TO DO:
Return every line of the entries that includes the word "loadAccounting".

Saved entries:
┌──
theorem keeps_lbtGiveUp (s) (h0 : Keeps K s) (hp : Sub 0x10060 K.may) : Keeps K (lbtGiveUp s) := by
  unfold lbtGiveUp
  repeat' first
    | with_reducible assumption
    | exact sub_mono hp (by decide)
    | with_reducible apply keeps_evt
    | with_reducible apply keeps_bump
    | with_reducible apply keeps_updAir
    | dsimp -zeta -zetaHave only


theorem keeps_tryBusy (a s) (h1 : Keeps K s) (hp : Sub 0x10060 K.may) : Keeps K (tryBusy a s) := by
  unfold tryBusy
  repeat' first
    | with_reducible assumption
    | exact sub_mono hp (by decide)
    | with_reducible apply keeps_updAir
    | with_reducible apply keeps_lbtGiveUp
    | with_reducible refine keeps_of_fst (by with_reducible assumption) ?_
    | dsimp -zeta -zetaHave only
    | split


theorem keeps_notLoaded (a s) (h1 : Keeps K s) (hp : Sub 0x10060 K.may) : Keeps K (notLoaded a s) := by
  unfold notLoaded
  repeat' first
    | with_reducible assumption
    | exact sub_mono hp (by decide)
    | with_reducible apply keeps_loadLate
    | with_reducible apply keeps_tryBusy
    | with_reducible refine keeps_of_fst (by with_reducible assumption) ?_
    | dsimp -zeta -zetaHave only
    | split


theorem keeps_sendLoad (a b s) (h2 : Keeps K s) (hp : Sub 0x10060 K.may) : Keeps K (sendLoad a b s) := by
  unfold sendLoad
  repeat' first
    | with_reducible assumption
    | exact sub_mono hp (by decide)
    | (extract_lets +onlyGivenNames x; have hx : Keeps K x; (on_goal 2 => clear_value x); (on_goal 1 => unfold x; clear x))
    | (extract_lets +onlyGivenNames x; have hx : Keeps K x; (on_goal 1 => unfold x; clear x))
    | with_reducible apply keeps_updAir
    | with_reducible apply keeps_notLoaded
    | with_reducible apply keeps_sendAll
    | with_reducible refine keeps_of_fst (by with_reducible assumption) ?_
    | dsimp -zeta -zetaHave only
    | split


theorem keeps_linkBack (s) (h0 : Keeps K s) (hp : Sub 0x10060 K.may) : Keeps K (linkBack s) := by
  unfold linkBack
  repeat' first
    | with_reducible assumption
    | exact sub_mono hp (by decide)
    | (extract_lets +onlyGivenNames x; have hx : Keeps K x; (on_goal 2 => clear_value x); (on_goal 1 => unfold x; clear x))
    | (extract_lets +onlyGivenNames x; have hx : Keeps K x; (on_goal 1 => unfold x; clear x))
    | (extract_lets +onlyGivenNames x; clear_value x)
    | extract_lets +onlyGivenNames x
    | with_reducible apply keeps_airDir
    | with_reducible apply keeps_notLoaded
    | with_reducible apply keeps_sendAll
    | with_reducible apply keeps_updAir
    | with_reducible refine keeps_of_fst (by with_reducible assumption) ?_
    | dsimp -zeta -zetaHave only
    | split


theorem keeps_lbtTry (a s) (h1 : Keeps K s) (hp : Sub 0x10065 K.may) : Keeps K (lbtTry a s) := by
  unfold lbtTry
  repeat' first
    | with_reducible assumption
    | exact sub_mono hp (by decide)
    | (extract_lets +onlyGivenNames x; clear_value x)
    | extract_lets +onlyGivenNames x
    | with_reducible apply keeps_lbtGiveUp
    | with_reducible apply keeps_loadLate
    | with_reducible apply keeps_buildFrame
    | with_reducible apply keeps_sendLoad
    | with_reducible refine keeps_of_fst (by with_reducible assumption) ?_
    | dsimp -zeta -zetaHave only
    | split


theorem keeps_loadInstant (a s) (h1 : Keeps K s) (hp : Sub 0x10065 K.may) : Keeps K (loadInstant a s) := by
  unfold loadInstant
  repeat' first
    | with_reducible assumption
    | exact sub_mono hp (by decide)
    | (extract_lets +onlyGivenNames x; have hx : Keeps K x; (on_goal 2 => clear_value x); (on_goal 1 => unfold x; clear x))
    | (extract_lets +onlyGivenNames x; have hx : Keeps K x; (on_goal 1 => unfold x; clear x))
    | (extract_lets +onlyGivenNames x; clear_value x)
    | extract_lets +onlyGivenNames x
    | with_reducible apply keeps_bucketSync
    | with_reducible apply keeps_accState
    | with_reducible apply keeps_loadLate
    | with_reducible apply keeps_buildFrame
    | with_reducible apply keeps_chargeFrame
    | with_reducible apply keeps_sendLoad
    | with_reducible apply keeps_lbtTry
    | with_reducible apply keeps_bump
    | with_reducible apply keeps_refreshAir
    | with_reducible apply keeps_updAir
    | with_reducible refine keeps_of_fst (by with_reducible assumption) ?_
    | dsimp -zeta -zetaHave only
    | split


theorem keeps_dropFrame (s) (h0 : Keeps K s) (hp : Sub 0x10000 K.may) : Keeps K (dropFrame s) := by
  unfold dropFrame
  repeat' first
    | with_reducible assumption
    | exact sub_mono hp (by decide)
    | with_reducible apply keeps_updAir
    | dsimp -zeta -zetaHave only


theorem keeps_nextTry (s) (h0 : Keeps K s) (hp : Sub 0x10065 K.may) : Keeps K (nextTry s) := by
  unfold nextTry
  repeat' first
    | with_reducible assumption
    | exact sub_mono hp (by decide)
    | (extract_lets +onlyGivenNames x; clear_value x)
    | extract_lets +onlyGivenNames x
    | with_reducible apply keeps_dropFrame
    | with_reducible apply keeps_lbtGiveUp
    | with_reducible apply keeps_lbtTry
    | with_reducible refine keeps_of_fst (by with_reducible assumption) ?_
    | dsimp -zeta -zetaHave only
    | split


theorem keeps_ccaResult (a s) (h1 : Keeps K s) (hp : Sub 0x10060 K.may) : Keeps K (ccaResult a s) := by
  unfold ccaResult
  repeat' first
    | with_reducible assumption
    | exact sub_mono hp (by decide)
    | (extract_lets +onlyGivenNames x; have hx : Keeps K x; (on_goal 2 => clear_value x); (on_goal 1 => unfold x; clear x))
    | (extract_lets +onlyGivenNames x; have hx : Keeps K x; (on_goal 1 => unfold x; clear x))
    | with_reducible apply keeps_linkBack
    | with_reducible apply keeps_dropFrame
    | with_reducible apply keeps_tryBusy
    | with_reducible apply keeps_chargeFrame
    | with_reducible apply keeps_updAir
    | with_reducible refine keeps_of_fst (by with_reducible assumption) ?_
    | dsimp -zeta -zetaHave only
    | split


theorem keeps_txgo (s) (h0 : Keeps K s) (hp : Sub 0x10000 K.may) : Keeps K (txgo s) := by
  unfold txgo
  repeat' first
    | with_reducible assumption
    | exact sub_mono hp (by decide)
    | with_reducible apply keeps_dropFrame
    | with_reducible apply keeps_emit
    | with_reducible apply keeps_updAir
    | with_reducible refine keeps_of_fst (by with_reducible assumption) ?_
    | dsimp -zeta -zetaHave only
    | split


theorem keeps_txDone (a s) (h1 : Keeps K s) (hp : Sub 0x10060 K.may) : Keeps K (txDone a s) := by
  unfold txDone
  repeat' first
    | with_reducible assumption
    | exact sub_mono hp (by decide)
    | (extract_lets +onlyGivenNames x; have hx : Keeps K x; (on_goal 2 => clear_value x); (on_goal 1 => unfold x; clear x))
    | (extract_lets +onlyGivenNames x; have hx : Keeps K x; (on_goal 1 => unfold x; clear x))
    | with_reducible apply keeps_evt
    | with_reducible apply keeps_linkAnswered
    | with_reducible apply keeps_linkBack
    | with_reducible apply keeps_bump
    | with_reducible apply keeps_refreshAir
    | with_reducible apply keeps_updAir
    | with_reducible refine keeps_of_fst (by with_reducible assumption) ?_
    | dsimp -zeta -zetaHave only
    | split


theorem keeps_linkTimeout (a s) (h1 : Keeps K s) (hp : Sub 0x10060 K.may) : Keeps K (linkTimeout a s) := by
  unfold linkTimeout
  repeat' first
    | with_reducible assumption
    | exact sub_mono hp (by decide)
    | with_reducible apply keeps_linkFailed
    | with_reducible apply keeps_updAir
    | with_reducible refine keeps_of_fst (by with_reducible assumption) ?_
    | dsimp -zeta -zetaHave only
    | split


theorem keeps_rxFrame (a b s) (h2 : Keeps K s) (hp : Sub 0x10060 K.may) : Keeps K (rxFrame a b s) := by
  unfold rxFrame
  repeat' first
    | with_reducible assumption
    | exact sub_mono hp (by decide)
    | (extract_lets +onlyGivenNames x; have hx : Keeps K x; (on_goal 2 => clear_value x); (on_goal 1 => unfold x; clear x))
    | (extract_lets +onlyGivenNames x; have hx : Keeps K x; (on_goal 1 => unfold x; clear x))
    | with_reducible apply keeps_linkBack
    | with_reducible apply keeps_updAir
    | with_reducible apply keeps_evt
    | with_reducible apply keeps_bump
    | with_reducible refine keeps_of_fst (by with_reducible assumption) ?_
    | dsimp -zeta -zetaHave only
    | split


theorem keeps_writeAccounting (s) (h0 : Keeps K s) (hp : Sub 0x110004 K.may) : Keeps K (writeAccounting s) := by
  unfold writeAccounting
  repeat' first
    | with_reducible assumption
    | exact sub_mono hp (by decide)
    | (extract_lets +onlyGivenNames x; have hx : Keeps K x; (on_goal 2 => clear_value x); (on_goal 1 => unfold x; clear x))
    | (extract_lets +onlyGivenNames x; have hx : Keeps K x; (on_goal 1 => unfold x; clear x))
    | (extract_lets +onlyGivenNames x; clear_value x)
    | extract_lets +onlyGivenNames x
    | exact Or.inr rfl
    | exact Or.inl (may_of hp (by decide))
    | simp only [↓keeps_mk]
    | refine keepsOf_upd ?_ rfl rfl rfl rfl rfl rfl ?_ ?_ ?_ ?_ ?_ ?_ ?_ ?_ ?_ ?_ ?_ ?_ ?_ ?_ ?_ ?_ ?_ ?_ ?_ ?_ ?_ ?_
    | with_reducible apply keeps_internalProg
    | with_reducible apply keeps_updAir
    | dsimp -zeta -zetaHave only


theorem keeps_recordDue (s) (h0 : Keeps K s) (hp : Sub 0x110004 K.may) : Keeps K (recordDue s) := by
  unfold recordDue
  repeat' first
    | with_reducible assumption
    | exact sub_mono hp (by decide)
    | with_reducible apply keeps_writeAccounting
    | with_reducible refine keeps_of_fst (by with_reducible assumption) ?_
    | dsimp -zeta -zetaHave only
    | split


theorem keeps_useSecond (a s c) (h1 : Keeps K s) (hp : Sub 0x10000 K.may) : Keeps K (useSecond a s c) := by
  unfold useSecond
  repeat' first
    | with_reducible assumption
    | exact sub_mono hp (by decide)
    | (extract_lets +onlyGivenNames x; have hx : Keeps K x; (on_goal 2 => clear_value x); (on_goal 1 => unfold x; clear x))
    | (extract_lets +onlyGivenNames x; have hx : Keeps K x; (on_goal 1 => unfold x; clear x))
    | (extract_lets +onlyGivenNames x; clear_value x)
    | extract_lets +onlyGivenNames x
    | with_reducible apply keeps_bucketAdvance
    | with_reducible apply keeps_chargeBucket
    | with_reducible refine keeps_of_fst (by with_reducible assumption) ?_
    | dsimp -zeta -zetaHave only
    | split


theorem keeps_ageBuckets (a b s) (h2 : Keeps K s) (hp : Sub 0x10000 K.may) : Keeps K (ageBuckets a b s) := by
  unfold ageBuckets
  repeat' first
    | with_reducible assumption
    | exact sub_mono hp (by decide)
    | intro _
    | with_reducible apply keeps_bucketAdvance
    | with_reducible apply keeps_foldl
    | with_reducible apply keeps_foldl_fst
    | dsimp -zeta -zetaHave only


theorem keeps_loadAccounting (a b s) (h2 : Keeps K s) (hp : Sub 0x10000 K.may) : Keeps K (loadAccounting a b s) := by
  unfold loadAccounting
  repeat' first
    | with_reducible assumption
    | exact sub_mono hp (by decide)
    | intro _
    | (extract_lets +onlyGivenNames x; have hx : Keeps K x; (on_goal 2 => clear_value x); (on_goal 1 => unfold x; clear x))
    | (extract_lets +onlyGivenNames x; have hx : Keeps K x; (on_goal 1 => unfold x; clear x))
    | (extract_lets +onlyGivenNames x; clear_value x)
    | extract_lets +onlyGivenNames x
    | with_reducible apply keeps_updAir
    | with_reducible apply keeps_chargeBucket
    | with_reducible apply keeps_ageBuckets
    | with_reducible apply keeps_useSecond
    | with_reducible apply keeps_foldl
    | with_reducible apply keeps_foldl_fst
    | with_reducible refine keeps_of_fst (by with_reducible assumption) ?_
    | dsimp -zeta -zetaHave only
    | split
└──
┌──
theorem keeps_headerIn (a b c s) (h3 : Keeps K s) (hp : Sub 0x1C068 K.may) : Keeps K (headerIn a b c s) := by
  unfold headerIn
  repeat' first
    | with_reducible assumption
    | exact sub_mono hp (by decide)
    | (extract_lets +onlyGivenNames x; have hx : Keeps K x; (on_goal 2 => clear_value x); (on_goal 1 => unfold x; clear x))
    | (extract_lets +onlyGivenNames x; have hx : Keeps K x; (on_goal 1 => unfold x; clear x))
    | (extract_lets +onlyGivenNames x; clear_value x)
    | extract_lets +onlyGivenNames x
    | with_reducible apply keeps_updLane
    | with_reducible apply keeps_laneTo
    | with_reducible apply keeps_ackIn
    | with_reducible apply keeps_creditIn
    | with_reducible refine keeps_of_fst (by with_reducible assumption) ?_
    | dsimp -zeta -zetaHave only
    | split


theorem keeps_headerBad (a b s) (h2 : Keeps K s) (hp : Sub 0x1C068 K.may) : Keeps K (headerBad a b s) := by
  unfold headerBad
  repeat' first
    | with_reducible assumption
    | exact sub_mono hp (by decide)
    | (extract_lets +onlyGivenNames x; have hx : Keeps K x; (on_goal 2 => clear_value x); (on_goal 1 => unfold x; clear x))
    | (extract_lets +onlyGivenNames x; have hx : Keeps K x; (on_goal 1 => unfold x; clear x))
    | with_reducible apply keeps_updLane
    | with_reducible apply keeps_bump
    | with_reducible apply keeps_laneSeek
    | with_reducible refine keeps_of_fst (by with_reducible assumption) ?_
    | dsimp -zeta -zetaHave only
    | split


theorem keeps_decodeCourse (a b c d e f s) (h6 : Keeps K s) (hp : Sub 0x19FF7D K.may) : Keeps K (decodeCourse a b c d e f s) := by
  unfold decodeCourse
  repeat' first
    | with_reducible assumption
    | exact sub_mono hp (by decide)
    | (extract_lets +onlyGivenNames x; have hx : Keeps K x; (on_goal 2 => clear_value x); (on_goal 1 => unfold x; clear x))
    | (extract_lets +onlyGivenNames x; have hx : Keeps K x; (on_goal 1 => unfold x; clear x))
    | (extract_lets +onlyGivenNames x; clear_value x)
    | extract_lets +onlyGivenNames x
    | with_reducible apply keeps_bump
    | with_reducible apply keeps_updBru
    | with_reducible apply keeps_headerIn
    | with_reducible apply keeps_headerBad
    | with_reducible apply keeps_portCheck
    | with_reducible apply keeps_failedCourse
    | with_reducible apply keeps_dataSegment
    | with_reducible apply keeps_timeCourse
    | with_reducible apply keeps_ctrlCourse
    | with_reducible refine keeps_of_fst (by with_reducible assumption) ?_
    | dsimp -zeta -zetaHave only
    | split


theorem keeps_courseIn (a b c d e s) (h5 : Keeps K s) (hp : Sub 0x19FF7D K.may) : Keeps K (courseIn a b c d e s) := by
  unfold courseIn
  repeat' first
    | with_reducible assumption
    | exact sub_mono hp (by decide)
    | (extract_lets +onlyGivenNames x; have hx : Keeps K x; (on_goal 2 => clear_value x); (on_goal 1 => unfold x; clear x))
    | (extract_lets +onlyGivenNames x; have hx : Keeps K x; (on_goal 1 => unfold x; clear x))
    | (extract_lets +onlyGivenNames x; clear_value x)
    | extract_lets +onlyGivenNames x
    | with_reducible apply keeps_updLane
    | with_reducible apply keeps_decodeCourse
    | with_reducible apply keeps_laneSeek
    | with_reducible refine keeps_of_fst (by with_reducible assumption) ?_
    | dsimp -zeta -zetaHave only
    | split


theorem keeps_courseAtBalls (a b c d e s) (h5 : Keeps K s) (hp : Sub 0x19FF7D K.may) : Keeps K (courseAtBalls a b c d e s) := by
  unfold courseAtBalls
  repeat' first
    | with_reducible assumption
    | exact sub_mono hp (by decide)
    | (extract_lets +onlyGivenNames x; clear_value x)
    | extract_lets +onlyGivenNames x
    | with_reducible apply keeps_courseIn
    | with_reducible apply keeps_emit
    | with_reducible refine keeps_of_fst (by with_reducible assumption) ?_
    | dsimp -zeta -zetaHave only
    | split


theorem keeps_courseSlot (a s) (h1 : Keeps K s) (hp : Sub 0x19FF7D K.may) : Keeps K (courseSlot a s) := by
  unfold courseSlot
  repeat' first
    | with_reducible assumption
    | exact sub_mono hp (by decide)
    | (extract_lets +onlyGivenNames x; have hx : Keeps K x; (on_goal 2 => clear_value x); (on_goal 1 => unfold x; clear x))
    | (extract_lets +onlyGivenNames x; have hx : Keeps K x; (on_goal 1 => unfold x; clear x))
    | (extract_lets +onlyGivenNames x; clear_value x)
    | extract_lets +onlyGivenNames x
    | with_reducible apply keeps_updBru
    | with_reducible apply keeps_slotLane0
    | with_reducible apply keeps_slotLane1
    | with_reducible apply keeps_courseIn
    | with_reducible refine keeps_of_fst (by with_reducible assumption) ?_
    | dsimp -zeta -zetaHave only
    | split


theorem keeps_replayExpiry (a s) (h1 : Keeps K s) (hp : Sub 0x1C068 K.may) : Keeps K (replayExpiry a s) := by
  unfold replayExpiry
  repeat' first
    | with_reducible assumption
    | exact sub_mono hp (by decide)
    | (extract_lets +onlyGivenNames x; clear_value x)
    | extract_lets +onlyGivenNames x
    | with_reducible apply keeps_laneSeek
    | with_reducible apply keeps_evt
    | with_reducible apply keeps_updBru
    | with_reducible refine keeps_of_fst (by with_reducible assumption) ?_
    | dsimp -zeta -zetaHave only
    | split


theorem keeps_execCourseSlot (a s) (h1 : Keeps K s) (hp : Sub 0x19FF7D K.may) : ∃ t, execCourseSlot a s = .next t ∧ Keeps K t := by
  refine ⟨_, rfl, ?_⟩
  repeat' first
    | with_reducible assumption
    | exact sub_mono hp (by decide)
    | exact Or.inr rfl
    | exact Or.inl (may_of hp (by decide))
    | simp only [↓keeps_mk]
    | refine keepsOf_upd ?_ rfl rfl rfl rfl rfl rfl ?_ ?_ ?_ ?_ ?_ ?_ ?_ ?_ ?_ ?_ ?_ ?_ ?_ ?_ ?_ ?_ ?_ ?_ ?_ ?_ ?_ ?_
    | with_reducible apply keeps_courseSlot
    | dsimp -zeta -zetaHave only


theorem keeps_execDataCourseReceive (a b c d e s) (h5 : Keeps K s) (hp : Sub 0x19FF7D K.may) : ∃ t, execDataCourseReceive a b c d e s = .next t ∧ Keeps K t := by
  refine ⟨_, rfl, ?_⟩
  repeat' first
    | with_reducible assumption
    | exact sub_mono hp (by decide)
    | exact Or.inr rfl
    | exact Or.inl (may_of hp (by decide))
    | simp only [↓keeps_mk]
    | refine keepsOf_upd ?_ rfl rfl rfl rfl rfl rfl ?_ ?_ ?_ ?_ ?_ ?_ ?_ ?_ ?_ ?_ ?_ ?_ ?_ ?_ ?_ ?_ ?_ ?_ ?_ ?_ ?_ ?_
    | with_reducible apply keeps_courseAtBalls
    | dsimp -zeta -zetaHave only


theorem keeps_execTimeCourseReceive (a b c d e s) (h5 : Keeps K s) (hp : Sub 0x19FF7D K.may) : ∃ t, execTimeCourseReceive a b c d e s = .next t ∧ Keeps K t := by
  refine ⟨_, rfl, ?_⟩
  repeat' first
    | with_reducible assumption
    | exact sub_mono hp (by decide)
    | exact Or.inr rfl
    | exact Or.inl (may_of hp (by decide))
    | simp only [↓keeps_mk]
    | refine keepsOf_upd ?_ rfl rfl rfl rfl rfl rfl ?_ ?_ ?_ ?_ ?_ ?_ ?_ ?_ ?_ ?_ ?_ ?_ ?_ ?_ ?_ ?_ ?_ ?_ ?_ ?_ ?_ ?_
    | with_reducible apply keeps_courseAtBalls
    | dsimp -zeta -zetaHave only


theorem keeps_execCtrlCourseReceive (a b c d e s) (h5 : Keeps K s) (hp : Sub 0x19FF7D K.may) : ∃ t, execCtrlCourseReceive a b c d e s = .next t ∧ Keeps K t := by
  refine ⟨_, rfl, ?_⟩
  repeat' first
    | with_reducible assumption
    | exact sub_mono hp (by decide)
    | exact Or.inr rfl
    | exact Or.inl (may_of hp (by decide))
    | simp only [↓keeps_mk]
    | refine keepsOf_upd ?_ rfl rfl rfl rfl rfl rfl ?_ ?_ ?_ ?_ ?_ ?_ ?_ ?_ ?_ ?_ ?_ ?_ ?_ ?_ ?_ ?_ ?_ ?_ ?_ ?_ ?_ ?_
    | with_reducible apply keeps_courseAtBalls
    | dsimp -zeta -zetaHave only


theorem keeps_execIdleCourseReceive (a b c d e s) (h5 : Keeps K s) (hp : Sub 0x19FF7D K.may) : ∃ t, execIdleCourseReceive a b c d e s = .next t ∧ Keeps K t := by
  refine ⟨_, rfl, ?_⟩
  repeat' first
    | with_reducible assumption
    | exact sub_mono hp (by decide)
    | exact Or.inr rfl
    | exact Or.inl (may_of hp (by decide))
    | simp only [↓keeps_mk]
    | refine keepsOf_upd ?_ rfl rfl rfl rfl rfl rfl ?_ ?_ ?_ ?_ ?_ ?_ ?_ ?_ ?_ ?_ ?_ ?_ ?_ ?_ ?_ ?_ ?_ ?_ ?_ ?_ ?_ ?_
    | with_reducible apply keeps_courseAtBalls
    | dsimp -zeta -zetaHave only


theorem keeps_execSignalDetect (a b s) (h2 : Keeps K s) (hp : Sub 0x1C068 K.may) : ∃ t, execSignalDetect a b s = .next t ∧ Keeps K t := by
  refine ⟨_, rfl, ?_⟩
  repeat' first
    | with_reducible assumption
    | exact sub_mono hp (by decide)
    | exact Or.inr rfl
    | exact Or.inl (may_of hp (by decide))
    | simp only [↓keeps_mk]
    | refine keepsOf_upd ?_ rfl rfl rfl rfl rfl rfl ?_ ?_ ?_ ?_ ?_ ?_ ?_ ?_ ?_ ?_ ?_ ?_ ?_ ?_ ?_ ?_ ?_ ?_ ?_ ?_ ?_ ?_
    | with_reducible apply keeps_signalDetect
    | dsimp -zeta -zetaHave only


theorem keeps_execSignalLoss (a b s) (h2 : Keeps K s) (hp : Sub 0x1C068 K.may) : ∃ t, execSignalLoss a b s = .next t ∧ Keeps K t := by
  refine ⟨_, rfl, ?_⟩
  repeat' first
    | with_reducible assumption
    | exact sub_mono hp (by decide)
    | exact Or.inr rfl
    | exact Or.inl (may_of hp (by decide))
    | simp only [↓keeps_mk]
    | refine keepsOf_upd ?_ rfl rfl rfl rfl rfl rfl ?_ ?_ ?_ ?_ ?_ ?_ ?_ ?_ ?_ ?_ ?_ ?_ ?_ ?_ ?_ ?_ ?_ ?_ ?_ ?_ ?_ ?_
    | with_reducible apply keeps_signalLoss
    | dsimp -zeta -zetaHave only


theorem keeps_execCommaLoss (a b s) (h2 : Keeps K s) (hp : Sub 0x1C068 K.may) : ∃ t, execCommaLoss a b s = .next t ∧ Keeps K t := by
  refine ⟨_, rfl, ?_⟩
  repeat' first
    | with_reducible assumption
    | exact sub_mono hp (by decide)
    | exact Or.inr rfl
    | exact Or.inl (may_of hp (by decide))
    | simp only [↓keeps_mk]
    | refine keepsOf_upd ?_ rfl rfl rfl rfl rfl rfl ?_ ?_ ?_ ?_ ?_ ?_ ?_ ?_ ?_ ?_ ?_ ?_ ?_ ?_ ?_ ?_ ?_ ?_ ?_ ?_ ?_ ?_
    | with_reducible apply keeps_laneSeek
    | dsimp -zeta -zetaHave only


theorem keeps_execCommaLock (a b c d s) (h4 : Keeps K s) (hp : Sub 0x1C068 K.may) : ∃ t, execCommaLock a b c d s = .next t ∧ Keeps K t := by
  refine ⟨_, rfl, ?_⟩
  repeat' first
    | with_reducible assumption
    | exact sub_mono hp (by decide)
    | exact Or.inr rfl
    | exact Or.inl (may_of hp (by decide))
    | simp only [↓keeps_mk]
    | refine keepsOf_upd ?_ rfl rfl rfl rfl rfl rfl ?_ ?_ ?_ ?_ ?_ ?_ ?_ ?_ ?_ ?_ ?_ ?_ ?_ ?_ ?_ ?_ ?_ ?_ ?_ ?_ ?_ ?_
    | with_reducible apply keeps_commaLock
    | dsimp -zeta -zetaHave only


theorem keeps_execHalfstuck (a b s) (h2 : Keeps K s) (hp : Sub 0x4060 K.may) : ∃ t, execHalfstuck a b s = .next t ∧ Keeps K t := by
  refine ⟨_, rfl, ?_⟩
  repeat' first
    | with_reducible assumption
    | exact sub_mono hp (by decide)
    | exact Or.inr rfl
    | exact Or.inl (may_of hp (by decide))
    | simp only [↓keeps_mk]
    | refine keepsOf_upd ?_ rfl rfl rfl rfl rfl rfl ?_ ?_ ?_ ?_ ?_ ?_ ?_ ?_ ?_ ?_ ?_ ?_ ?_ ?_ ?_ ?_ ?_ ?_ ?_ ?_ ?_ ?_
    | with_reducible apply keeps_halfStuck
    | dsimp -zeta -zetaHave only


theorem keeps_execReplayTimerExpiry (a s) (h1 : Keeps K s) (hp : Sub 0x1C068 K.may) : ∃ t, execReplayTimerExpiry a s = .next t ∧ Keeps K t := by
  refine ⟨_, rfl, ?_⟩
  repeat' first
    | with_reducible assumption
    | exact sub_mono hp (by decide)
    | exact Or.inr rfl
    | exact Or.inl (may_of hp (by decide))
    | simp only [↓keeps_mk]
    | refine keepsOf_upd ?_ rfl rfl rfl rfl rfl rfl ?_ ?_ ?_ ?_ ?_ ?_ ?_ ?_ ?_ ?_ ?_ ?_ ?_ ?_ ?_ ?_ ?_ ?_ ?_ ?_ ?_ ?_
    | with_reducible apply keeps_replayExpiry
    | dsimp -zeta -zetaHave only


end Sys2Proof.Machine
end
└──
RESULT:
theorem keeps_loadAccounting (a b s) (h2 : Keeps K s) (hp : Sub 0x10000 K.may) : Keeps K (loadAccounting a b s) := by
  unfold loadAccounting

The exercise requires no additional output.